Problem:
From the entries below, reproduce exactly the line containing "entry takes. -/", the line containing "if nextArrival s < 4294967295 then", and every line in between, with nothing added.

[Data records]
----

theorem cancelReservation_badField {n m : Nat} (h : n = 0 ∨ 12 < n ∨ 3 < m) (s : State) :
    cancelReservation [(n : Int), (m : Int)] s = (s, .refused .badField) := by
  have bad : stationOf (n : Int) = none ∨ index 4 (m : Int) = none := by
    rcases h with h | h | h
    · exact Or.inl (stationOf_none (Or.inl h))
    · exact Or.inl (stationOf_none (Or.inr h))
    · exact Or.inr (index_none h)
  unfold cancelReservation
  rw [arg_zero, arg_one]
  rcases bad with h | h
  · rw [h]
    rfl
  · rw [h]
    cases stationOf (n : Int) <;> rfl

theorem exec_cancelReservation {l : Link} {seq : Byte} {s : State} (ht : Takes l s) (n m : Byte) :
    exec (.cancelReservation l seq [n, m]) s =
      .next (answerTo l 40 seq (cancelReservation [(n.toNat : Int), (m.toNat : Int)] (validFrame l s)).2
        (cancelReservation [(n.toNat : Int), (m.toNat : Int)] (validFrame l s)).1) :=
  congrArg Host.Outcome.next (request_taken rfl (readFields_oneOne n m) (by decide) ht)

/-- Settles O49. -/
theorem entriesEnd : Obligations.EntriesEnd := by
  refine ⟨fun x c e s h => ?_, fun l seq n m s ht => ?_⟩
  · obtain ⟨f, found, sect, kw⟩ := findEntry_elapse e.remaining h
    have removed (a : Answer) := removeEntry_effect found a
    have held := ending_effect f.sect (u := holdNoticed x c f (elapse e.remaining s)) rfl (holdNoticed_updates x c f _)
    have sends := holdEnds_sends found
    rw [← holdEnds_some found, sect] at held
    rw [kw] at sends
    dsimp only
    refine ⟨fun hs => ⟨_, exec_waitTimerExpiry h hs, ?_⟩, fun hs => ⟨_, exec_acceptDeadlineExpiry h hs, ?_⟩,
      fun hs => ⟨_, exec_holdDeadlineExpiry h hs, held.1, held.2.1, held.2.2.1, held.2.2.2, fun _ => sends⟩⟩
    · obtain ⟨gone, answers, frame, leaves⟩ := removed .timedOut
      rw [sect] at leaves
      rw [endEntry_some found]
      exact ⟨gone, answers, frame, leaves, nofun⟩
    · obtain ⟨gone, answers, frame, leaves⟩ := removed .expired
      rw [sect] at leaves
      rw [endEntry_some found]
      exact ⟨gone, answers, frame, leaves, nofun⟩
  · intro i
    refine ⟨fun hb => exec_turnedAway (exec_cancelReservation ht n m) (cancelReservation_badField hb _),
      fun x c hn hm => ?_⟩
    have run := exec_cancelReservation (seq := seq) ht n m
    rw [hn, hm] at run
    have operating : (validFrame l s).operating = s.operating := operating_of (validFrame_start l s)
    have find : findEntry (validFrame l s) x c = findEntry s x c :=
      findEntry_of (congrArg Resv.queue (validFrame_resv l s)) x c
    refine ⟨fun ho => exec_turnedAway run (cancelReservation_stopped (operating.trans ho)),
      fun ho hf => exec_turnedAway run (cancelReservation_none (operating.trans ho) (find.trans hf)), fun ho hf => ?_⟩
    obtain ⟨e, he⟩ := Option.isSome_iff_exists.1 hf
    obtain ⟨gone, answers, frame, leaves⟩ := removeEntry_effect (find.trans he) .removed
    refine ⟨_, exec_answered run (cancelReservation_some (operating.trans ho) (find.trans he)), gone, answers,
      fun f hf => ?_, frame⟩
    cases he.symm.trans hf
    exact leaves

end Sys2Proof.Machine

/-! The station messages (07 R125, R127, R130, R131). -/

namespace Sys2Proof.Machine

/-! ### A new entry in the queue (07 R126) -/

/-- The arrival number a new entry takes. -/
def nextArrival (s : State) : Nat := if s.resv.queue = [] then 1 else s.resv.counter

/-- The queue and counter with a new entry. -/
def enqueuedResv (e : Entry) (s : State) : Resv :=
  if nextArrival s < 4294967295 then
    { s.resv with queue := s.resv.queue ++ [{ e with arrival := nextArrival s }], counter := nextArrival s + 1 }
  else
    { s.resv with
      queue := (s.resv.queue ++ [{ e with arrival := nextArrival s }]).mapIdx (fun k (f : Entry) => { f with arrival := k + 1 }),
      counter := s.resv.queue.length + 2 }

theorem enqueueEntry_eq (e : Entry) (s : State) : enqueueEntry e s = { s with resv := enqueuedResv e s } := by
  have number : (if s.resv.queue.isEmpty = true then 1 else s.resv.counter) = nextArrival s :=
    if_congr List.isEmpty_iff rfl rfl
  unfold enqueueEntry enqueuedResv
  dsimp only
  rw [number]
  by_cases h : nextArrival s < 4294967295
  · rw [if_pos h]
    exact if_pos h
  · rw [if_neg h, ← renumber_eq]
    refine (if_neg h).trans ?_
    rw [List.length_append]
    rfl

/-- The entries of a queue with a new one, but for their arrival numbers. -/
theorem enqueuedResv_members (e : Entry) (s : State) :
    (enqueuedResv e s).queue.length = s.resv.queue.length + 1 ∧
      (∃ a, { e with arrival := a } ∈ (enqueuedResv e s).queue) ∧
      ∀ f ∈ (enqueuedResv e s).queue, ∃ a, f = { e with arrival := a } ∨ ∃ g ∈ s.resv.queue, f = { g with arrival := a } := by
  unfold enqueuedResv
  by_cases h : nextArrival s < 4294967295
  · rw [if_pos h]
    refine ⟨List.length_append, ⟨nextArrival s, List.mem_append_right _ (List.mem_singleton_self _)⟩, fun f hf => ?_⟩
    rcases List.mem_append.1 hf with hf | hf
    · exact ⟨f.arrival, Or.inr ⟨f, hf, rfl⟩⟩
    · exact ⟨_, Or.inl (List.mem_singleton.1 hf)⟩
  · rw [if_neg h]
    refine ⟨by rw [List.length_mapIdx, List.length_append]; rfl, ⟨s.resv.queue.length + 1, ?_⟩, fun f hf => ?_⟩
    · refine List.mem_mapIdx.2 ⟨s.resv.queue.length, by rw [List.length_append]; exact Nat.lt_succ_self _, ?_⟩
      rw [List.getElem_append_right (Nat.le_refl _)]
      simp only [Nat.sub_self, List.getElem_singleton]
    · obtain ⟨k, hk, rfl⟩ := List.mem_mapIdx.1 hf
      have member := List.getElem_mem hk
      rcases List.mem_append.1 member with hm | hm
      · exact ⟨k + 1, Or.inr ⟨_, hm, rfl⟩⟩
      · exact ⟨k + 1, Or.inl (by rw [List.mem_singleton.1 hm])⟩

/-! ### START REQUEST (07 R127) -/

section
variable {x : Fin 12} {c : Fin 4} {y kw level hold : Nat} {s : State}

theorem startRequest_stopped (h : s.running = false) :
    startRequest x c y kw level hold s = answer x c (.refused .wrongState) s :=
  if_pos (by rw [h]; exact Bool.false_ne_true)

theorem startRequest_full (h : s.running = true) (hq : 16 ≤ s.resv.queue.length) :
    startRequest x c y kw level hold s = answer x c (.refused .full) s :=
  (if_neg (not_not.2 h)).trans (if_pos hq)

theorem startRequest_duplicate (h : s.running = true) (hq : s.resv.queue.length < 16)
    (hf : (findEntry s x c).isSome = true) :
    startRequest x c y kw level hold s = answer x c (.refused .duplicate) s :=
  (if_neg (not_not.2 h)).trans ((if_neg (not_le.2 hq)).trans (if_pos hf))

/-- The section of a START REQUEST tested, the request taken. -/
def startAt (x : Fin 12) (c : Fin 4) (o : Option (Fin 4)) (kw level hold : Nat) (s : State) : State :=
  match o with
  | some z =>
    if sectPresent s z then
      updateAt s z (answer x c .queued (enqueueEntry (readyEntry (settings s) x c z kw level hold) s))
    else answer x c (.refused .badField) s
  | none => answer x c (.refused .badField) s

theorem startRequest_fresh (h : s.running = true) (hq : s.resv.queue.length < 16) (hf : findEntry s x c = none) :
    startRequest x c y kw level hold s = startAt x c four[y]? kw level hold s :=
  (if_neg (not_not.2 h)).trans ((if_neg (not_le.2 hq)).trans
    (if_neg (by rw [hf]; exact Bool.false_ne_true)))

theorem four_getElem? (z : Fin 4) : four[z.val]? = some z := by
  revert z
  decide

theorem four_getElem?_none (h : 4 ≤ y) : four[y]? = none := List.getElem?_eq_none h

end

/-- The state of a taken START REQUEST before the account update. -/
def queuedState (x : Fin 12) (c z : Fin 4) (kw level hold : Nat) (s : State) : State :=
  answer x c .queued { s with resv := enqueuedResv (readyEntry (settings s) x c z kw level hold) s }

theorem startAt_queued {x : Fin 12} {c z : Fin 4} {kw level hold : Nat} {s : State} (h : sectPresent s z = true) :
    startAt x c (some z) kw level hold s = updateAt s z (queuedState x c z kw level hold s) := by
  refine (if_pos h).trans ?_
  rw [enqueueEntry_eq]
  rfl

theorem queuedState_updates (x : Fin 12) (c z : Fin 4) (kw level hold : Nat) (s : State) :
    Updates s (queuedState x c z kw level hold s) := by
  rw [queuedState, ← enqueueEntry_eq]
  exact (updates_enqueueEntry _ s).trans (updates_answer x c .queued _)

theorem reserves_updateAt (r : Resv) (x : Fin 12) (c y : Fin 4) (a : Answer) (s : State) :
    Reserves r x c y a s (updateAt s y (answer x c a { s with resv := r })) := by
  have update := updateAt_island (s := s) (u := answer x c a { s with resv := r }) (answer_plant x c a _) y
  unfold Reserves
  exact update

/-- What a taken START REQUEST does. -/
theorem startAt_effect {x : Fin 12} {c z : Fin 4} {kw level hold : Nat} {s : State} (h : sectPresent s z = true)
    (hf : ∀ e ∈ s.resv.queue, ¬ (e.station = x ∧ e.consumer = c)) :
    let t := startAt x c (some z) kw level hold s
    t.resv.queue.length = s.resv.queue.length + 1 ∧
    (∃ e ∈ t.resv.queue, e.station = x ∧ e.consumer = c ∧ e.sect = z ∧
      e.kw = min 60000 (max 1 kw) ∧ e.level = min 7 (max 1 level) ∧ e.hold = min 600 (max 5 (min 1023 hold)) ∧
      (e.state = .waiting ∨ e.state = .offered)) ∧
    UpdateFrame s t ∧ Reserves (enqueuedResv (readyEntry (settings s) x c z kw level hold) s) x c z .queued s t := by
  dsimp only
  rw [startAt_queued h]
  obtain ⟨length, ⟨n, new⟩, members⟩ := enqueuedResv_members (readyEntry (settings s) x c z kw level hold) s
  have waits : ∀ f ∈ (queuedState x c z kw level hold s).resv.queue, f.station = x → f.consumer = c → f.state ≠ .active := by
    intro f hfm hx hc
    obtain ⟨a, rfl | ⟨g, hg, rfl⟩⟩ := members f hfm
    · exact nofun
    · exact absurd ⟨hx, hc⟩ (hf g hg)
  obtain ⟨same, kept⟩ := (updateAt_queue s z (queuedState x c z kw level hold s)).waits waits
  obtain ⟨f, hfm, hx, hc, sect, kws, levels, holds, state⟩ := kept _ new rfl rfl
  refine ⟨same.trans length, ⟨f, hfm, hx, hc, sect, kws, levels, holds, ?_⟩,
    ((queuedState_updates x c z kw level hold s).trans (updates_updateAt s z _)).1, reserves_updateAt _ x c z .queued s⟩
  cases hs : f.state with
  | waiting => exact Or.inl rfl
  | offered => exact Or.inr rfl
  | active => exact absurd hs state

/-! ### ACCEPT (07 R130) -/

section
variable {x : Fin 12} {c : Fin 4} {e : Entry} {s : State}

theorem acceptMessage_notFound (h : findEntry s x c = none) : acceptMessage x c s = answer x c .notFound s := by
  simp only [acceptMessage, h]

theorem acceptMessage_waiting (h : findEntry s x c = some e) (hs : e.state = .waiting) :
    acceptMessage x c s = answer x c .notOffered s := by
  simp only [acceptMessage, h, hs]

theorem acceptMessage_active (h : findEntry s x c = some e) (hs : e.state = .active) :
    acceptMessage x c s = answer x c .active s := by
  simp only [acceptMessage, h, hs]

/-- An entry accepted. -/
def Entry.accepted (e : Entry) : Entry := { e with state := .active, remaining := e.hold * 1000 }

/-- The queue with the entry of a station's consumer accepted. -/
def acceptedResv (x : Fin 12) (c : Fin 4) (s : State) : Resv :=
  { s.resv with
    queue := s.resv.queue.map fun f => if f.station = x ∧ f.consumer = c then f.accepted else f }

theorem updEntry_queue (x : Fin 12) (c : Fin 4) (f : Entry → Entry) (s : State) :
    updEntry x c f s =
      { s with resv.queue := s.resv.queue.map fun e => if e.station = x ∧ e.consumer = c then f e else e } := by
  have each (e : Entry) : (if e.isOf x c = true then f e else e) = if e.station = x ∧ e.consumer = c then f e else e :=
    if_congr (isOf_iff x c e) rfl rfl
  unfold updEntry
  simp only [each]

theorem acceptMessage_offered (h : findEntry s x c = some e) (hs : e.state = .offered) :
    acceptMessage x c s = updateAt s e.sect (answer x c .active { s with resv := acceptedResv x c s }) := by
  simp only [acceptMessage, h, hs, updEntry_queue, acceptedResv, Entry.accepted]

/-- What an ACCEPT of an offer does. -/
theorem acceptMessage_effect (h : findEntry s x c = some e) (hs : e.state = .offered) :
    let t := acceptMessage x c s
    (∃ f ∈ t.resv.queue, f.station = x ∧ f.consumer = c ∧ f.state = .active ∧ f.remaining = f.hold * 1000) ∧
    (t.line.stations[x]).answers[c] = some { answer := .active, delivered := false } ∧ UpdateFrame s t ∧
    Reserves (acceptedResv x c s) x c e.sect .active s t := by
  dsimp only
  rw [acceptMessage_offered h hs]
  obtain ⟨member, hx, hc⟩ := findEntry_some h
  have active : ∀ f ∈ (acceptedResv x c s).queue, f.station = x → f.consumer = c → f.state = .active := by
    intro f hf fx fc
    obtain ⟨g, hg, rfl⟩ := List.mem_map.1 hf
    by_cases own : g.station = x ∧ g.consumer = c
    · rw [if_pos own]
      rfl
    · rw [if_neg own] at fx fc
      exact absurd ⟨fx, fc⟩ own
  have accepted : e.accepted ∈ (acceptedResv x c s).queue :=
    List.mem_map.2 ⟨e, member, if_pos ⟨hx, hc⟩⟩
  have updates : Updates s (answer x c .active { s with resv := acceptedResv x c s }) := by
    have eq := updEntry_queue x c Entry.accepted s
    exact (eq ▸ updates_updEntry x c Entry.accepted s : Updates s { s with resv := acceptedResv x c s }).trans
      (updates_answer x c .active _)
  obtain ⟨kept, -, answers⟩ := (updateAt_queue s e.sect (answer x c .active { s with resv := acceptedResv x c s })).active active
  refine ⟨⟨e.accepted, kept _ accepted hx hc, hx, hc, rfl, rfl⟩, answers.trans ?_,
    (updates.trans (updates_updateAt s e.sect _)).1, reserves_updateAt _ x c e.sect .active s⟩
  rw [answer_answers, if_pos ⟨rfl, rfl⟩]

----

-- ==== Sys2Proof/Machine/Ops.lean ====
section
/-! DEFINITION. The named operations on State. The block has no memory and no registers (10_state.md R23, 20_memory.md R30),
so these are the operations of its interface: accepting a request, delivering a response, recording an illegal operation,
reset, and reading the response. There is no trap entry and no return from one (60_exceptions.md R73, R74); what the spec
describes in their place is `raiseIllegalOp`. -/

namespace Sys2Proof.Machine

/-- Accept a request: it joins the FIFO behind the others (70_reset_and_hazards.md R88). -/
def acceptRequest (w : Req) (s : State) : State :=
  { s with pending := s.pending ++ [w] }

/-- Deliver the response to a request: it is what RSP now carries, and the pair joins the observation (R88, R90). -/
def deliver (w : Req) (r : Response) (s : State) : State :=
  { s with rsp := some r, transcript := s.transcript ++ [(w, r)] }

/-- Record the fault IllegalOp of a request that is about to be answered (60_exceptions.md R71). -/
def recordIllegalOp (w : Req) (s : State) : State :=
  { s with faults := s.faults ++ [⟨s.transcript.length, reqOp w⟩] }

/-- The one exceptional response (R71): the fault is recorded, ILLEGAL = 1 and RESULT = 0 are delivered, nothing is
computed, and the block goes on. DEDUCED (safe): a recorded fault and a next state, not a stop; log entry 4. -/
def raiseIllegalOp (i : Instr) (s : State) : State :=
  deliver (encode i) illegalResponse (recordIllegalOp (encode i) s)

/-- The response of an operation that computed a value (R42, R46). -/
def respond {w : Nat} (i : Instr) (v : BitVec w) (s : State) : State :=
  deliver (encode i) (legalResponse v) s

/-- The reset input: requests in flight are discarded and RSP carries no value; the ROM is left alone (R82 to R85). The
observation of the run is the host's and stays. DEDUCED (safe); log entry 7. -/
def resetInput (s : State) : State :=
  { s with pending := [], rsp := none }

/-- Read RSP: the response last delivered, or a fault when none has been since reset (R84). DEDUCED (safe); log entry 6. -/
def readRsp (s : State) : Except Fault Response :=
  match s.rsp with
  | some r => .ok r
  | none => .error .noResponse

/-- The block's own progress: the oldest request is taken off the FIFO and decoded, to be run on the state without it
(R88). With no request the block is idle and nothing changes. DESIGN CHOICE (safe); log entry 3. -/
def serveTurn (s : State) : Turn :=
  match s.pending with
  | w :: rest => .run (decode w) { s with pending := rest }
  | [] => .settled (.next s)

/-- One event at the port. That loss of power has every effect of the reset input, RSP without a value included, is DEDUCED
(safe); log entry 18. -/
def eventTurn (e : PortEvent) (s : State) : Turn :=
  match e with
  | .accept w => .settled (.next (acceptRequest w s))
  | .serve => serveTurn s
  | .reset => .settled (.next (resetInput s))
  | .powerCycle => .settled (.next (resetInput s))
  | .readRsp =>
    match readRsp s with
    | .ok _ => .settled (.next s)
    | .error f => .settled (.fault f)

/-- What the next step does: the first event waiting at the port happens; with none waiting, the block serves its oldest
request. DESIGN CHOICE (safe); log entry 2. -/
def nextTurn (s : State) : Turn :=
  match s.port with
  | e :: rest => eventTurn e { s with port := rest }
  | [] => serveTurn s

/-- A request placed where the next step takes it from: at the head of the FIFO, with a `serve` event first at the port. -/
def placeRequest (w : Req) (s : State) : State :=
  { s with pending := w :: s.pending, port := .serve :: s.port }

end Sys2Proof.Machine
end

----

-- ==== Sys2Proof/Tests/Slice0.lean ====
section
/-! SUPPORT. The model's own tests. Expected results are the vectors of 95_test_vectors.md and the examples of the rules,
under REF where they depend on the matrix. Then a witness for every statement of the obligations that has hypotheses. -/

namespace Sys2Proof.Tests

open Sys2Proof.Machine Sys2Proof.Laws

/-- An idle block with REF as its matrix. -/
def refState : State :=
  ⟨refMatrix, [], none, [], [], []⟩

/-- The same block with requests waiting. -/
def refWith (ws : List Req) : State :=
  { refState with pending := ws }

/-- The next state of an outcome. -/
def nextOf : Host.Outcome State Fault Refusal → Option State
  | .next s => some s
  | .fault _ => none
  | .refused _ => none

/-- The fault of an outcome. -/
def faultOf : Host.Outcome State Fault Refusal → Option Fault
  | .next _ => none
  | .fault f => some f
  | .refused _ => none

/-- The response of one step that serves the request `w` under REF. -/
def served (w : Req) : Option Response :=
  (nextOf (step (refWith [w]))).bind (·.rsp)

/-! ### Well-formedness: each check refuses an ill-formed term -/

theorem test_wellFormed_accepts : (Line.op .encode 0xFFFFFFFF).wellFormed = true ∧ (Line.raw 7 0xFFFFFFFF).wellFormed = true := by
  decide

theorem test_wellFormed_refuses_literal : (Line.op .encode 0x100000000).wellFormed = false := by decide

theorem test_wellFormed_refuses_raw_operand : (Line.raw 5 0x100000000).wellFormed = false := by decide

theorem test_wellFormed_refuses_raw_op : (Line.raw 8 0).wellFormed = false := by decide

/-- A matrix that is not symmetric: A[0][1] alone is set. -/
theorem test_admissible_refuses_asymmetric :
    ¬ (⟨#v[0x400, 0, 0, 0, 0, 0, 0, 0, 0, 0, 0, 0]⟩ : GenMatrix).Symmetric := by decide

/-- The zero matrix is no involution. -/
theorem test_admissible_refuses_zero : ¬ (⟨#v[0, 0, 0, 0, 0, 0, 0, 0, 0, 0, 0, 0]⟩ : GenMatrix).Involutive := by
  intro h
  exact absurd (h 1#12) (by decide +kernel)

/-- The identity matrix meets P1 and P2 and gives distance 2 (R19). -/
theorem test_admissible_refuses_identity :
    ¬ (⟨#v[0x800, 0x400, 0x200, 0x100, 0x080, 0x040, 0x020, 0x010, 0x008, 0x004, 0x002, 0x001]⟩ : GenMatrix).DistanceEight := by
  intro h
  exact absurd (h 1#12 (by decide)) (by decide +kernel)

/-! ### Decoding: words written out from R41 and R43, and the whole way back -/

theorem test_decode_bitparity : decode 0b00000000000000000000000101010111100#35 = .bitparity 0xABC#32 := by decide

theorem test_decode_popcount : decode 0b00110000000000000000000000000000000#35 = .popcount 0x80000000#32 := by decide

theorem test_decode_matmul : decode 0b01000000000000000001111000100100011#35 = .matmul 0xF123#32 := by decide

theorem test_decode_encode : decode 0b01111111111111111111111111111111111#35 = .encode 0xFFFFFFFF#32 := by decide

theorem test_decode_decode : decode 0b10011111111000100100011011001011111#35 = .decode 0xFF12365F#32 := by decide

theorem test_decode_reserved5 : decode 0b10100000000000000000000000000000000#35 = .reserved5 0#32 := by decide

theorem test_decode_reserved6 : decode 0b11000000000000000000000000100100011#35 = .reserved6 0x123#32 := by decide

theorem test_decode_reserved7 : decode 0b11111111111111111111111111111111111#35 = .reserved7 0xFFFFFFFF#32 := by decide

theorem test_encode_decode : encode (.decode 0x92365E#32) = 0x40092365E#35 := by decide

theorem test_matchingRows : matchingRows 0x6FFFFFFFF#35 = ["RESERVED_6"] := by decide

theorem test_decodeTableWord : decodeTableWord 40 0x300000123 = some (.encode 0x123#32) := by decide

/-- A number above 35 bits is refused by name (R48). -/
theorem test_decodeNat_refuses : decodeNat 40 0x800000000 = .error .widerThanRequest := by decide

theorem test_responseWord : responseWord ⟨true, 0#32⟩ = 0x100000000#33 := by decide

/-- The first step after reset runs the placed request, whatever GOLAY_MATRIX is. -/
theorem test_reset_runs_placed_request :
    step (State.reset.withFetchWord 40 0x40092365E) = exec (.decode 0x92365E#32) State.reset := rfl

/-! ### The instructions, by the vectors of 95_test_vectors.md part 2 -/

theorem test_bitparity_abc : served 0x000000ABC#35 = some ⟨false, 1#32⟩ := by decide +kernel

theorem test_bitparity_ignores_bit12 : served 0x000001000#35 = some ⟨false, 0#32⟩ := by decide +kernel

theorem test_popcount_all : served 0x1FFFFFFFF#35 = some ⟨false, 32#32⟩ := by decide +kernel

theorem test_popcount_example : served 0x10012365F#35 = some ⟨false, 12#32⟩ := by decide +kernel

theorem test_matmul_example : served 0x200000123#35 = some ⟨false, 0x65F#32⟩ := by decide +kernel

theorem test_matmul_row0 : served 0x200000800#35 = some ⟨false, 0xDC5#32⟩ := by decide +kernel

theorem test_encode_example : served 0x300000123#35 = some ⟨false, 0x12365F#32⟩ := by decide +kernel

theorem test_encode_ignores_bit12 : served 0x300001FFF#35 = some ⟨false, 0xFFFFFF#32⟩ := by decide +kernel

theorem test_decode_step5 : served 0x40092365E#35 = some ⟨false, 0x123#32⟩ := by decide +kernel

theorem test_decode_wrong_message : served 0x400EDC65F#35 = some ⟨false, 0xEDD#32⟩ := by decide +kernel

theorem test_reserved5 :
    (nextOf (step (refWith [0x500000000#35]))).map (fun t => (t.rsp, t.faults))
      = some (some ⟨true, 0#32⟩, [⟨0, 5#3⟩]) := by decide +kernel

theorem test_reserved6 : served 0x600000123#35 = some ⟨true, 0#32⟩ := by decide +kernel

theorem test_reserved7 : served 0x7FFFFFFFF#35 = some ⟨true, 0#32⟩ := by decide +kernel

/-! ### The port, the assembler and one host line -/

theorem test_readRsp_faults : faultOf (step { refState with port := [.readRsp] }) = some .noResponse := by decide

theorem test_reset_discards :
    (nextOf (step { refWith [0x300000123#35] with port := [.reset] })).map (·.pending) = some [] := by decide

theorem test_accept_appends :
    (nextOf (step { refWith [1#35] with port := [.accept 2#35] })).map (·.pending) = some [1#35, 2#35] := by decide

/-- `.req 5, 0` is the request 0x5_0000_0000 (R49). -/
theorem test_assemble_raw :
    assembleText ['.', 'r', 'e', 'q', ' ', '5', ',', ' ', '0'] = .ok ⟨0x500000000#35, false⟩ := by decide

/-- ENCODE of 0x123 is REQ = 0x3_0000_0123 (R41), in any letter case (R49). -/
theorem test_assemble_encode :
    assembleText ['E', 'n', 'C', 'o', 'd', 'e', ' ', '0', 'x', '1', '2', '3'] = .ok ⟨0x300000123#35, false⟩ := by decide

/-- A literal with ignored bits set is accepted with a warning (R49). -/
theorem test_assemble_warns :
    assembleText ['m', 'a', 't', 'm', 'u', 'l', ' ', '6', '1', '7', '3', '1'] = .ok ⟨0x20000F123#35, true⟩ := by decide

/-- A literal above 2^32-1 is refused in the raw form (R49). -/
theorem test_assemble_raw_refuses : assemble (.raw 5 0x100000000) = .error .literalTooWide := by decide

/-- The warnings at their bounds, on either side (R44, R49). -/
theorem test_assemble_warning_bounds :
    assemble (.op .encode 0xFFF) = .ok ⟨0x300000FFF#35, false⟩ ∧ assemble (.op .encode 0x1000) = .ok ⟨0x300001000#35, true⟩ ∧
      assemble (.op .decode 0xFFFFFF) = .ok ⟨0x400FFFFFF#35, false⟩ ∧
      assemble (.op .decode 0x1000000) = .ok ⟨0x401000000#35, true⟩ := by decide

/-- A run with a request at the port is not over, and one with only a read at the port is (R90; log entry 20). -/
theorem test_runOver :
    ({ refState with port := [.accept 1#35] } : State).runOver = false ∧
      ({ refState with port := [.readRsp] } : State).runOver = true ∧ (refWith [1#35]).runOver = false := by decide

----

Written response:
/-- The arrival number a new entry takes. -/
def nextArrival (s : State) : Nat := if s.resv.queue = [] then 1 else s.resv.counter

/-- The queue and counter with a new entry. -/
def enqueuedResv (e : Entry) (s : State) : Resv :=
  if nextArrival s < 4294967295 then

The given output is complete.